En una cálida tarde de verano, con un libro de poesía en la mano, me acomodo sobre la pálida hierba de un pequeño parque de la ciudad. Junto a un rosal que se llenó de espinas, porque olvidó dibujar sus rosas.
Abro el libro y el poeta envuelve mis sentidos, con sus palabras y sus intensos silencios, logrando que la poesía insufle mi esencia y haga brotar destellos de eternidad en los extremos de mi existencia.
Y aunque sé que jamás lograremos entender lo que dice el poeta, trato de acceder a su reluctante voz, encontrar en ella el hilo conductor, desenrollar en una lectura la madeja. En suma, entrar a los aposentos de la poesía.
Y siempre acabo preguntándome, una y otra vez: ¿Cómo escribir palabras tan sentidas como aquellas, y alcanzar a penetrar aquella voz luctuosa, sin tener que hundirme en los abismos de los que jamás pudo salir el poeta?

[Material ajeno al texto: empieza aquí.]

-- ==== Sys2Proof/Tests/Slice0.lean ====
section
/-! SUPPORT. Tests: ill-formed commands, the manual's worked examples, and for every statement with hypotheses a state and
operands that meet them all. -/

open Sys2Proof Sys2Proof.Machine

namespace Sys2Proof.Tests

set_option maxRecDepth 20000
set_option Elab.async false


/-! ## States and packets the tests start from -/

/-- RUN, with everything else as at reset. -/
def runState : State := { State.reset with mode := .run }

/-- RUN with region 0 loaded, powered, unfenced and owned by host 4's family, and port 0 enabled on both sides. -/
def regionState : State :=
  let s := (((runState.put .CFG_REGION_STAT_STATE 3).put .PWR_DOMAINS_REGION_ON 1).put .ATT_REGION_PARENT_PARENT 0x14)
  (s.putFence 0 { load := false }).putPort 0 { iniOn := true, tgtOn := true }

/-- `regionState` with region 1 like region 0. -/
def twoRegions : State :=
  (((regionState.put .CFG_REGION_STAT_STATE 3 1).put .PWR_DOMAINS_REGION_ON 3).put .ATT_REGION_PARENT_PARENT 0x14 1).putFence
    1 { load := false }

/-- `s` with every source of a clock line running. -/
def clocked (s : State) : State :=
  let s := (List.range 16).foldl (fun s k => s.putFlag .PLL_STAT_QUALIFIED true k) s
  let s := (List.range 8).foldl (fun s q => (s.putFlag .XCV_RCLK_RUN0 true q).putFlag .XCV_RCLK_RUN1 true q) s
  { s with
    clocks := { s.clocks with
      pll := (List.range 16).map fun k => (k, { inForce := { outs := List.replicate 5 (16, true) } }) }
    fabric := { s.fabric with globalLines := [(5, 0x80), (6, 0x80), (7, 0x80)] } }

/-- Port 0 is clocked where every line of quadrant 0 has a source that runs: whichever of them the cells select. -/
theorem port_clocked (s : State) (h : ∀ line < 32, (s.lineSource 0 line).any s.sourceRuns = true) :
    s.portClocked 0 = true :=
  h _ (Nat.mod_lt _ (by decide))

theorem port_ready (s : State) (h : ∀ line < 32, (s.lineSource 0 line).any s.sourceRuns = true)
    (h1 : s.regionRuns 0 = true) (h2 : (s.port 0).iniOn = true) (h3 : (s.port 0).resync = false) :
    s.portReady 0 = true := by
  simp [State.portReady, port_clocked s h, h1, h2, h3]

/-- A packet of opcode `op`, from a sender who acts as `acts`. -/
def packet (op : Nat) (params : List Word) (acts : Nat) : Packet := { opcode := op, irq := false, seq := 0, params, acts }

/-- A one-beat transaction of host 4's SPI port to `addr`, numbered 1. -/
def txnTo (addr : Nat) (kind : TxnKind) : Txn :=
  { id := 1, src := 68, owner := 0x14, kind, addr, beats := [{ be := 0, data := 0 }] }

/-- A read of the Slate window's first bank numbered `i`, by ADMIN. -/
def slateTxn (i : Nat) : Txn := { txnTo 0x1_0000_0000 .read with id := i }

/-- Flash bank 0 with 64 reads taken, and one more at the Slate controller's ingress. -/
def fullQueue : State :=
  let s := (runState.put .ATT_ADMIN_ADMIN 0x14).put .ATT_REGION_PARENT_PARENT 0x14
  { s with spine := { s.spine with taken := (List.range 64).map fun i => slateTxn (i + 2), ingress := [slateTxn 1] } }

Esta tarde, frente a las hojas mustias de un rosedal, estoy leyendo a Miguel Hernández, y mientras recuerdo a mi padre muerto, la cálida voz de Serrat toca mi memoria, embriagado en el dolor de la elegía a Ramón Sijé. Es cuando el poeta me recuerda que no se puede hacer poesía, sin antes no haber sufrido de humanidad.